Go to the line containing "theorem keeps_readerReset (r" in the records below and print it and every following line exactly, on through the line containing "intro s; unfold answerClaim;", then stop.

(Data entries)
####

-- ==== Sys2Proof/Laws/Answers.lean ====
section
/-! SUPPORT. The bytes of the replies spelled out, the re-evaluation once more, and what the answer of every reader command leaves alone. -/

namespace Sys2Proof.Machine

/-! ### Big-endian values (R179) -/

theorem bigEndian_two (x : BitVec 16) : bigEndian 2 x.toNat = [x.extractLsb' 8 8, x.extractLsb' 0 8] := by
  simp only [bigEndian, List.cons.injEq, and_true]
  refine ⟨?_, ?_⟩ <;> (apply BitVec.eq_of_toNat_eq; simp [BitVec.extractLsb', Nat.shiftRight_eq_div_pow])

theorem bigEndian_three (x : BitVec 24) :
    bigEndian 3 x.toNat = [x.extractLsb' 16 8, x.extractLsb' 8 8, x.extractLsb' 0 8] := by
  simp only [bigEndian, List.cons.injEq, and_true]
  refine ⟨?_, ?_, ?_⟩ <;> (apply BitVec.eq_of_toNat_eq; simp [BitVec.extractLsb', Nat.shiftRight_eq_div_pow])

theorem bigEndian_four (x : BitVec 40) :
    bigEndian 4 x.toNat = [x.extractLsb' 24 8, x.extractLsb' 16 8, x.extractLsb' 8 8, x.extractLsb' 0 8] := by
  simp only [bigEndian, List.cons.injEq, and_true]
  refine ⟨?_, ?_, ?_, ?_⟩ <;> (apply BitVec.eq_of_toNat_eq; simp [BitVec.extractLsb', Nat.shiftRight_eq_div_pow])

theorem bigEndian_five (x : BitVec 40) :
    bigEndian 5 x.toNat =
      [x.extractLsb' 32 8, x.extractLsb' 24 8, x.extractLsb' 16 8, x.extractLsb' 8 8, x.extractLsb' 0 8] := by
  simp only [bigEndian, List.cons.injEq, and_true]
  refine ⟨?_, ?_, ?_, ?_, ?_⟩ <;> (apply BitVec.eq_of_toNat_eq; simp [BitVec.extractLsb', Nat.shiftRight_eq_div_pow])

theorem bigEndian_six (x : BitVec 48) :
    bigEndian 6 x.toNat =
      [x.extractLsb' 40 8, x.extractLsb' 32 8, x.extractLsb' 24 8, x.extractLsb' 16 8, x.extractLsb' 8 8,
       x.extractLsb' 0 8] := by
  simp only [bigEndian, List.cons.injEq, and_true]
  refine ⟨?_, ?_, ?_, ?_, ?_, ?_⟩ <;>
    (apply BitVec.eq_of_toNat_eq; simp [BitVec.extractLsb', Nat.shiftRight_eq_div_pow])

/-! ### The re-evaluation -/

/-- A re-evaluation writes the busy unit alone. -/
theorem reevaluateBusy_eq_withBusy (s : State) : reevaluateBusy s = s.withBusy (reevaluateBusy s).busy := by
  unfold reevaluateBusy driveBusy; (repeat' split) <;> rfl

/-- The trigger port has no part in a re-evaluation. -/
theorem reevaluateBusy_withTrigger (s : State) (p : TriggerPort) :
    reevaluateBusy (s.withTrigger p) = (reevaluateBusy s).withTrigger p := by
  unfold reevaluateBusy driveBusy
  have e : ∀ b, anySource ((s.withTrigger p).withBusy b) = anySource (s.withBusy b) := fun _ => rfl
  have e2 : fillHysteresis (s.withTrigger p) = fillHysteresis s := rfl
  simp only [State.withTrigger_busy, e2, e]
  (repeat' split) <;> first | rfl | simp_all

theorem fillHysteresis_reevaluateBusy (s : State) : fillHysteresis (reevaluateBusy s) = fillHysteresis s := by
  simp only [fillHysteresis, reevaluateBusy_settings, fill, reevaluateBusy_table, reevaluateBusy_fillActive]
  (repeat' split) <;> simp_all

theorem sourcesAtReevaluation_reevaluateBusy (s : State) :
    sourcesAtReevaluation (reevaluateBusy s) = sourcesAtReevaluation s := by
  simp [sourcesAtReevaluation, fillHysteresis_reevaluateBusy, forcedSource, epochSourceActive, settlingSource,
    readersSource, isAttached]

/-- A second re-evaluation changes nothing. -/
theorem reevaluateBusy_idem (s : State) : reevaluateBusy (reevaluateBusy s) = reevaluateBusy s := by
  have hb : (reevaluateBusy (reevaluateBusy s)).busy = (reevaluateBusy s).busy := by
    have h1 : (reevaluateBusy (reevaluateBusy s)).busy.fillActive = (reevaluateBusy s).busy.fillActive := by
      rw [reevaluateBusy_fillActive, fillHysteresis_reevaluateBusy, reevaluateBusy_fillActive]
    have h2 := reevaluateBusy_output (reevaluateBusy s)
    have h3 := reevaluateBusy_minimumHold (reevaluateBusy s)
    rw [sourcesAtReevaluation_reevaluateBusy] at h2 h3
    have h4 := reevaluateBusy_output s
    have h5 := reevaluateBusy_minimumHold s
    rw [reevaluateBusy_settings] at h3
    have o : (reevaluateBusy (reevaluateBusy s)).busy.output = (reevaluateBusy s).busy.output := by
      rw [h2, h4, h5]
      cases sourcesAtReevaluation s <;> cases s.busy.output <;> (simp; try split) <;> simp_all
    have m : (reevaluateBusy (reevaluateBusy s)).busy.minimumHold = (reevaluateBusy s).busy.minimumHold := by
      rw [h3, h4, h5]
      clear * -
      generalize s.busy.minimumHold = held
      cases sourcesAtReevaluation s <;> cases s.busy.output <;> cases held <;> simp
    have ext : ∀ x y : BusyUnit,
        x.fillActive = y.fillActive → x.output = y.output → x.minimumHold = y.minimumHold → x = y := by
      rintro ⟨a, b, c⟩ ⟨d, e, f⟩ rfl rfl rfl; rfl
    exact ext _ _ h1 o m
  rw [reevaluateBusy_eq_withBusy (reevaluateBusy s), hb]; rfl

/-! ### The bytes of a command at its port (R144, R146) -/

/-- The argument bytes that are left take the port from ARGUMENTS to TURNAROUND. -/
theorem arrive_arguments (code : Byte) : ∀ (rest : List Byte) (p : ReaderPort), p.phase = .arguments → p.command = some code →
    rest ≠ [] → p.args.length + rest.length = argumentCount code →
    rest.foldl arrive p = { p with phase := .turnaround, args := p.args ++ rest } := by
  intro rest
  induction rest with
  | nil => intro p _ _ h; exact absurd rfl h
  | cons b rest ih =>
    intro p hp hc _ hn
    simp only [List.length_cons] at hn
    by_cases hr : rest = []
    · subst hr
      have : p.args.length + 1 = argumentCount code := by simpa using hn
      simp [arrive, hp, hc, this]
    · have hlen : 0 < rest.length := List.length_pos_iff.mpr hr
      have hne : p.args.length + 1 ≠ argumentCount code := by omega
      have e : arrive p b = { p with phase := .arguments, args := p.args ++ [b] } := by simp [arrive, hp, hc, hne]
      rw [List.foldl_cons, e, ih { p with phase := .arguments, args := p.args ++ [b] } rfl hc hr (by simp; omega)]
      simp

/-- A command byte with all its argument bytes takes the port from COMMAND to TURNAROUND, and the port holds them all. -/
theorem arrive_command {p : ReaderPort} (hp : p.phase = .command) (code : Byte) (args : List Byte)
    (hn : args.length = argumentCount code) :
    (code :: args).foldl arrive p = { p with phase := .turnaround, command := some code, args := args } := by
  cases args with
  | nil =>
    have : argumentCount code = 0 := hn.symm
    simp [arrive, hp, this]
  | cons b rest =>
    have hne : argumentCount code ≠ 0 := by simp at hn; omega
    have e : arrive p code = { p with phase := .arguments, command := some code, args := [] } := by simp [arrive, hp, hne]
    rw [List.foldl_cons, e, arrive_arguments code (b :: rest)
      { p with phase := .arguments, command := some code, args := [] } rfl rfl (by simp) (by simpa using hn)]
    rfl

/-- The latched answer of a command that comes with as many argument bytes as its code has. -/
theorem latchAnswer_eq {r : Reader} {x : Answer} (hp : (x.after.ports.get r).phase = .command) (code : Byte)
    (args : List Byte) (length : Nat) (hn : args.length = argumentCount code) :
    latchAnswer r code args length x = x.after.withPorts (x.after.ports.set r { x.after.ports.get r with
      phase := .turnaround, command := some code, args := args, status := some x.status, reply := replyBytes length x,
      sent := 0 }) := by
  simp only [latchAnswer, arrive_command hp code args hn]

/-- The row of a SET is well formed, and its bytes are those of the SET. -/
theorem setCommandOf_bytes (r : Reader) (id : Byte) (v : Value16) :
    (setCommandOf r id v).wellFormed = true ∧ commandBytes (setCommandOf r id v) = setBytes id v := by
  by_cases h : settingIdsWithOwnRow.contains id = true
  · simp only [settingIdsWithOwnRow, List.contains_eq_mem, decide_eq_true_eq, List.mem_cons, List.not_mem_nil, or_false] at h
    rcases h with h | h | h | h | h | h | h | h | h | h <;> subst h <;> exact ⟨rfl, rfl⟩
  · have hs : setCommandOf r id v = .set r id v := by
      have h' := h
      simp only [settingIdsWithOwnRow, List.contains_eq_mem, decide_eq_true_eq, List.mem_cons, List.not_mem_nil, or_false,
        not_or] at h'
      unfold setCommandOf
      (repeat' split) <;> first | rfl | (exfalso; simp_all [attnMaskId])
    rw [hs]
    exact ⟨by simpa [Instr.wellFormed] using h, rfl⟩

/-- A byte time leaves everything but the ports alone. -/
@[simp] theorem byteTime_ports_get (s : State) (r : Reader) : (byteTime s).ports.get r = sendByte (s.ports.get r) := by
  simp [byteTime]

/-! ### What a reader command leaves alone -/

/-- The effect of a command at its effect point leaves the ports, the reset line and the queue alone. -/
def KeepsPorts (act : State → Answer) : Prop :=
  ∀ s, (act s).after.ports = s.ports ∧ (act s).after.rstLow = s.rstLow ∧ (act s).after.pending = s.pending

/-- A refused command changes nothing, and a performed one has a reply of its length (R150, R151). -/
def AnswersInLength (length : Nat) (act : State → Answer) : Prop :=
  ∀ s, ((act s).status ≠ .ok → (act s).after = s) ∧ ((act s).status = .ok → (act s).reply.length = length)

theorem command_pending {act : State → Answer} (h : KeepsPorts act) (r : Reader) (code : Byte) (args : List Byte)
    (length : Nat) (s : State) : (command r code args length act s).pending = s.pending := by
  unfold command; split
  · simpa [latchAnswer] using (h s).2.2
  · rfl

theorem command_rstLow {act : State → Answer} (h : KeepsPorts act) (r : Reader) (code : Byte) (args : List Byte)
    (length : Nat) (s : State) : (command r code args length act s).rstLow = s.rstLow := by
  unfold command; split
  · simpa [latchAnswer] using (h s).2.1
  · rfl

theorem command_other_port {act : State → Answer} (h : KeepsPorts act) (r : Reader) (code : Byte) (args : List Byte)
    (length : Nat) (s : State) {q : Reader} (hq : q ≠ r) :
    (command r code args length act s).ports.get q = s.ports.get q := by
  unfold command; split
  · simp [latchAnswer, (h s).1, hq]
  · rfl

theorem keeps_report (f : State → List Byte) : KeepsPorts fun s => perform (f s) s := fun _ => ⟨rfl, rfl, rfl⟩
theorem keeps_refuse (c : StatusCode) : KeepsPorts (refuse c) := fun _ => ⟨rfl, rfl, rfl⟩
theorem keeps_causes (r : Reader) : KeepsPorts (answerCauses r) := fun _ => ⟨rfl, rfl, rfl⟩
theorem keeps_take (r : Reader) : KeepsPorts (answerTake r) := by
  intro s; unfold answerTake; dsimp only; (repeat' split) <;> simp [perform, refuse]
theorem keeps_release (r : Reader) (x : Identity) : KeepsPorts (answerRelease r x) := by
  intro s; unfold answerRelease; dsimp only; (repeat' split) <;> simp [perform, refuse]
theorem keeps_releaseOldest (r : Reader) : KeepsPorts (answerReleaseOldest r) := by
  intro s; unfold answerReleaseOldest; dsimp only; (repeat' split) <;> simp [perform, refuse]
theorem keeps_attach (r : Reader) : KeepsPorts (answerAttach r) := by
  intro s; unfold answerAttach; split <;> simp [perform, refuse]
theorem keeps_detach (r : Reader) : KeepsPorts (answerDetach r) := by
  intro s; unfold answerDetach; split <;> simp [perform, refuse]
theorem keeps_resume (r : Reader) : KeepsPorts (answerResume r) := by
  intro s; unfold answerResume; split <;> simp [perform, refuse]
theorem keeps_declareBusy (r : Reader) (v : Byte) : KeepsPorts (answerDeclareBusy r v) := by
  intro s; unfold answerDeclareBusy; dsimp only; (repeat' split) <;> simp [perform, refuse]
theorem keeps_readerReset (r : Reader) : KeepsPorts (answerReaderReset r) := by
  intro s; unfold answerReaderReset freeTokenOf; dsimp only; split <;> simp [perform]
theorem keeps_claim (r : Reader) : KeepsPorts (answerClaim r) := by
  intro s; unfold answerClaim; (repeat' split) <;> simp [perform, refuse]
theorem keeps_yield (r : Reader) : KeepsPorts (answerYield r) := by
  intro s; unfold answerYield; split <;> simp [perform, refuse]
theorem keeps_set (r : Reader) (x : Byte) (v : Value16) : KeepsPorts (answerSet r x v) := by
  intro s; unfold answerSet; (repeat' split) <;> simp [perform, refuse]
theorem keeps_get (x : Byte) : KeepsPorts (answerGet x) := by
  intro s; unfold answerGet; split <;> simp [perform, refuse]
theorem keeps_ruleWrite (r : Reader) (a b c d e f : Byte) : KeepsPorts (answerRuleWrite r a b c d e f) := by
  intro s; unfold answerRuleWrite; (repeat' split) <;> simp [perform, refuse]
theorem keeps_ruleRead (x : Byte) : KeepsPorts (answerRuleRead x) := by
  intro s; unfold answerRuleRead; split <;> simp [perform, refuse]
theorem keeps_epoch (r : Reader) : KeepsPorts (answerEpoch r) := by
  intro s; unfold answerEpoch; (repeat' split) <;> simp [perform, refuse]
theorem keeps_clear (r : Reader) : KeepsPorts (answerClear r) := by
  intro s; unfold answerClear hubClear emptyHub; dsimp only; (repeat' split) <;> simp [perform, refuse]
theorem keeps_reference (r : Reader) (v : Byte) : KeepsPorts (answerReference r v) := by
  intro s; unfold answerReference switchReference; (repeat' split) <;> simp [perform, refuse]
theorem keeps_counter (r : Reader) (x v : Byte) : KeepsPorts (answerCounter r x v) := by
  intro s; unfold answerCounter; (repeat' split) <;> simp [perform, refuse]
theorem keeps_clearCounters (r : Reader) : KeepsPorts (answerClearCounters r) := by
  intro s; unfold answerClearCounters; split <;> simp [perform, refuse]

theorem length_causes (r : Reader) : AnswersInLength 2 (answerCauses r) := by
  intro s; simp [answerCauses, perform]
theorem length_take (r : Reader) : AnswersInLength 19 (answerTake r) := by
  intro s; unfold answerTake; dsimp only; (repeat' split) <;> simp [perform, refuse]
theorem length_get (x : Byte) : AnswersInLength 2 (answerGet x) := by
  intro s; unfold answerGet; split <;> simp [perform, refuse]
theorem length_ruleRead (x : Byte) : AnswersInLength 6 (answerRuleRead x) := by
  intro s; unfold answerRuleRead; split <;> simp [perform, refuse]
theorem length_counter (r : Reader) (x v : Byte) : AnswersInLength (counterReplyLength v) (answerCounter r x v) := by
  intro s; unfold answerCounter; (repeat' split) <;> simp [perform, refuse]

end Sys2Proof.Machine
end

####

RESPONSE TO THIS EXERCISE:
theorem keeps_readerReset (r : Reader) : KeepsPorts (answerReaderReset r) := by
  intro s; unfold answerReaderReset freeTokenOf; dsimp only; split <;> simp [perform]
theorem keeps_claim (r : Reader) : KeepsPorts (answerClaim r) := by
  intro s; unfold answerClaim; (repeat' split) <;> simp [perform, refuse]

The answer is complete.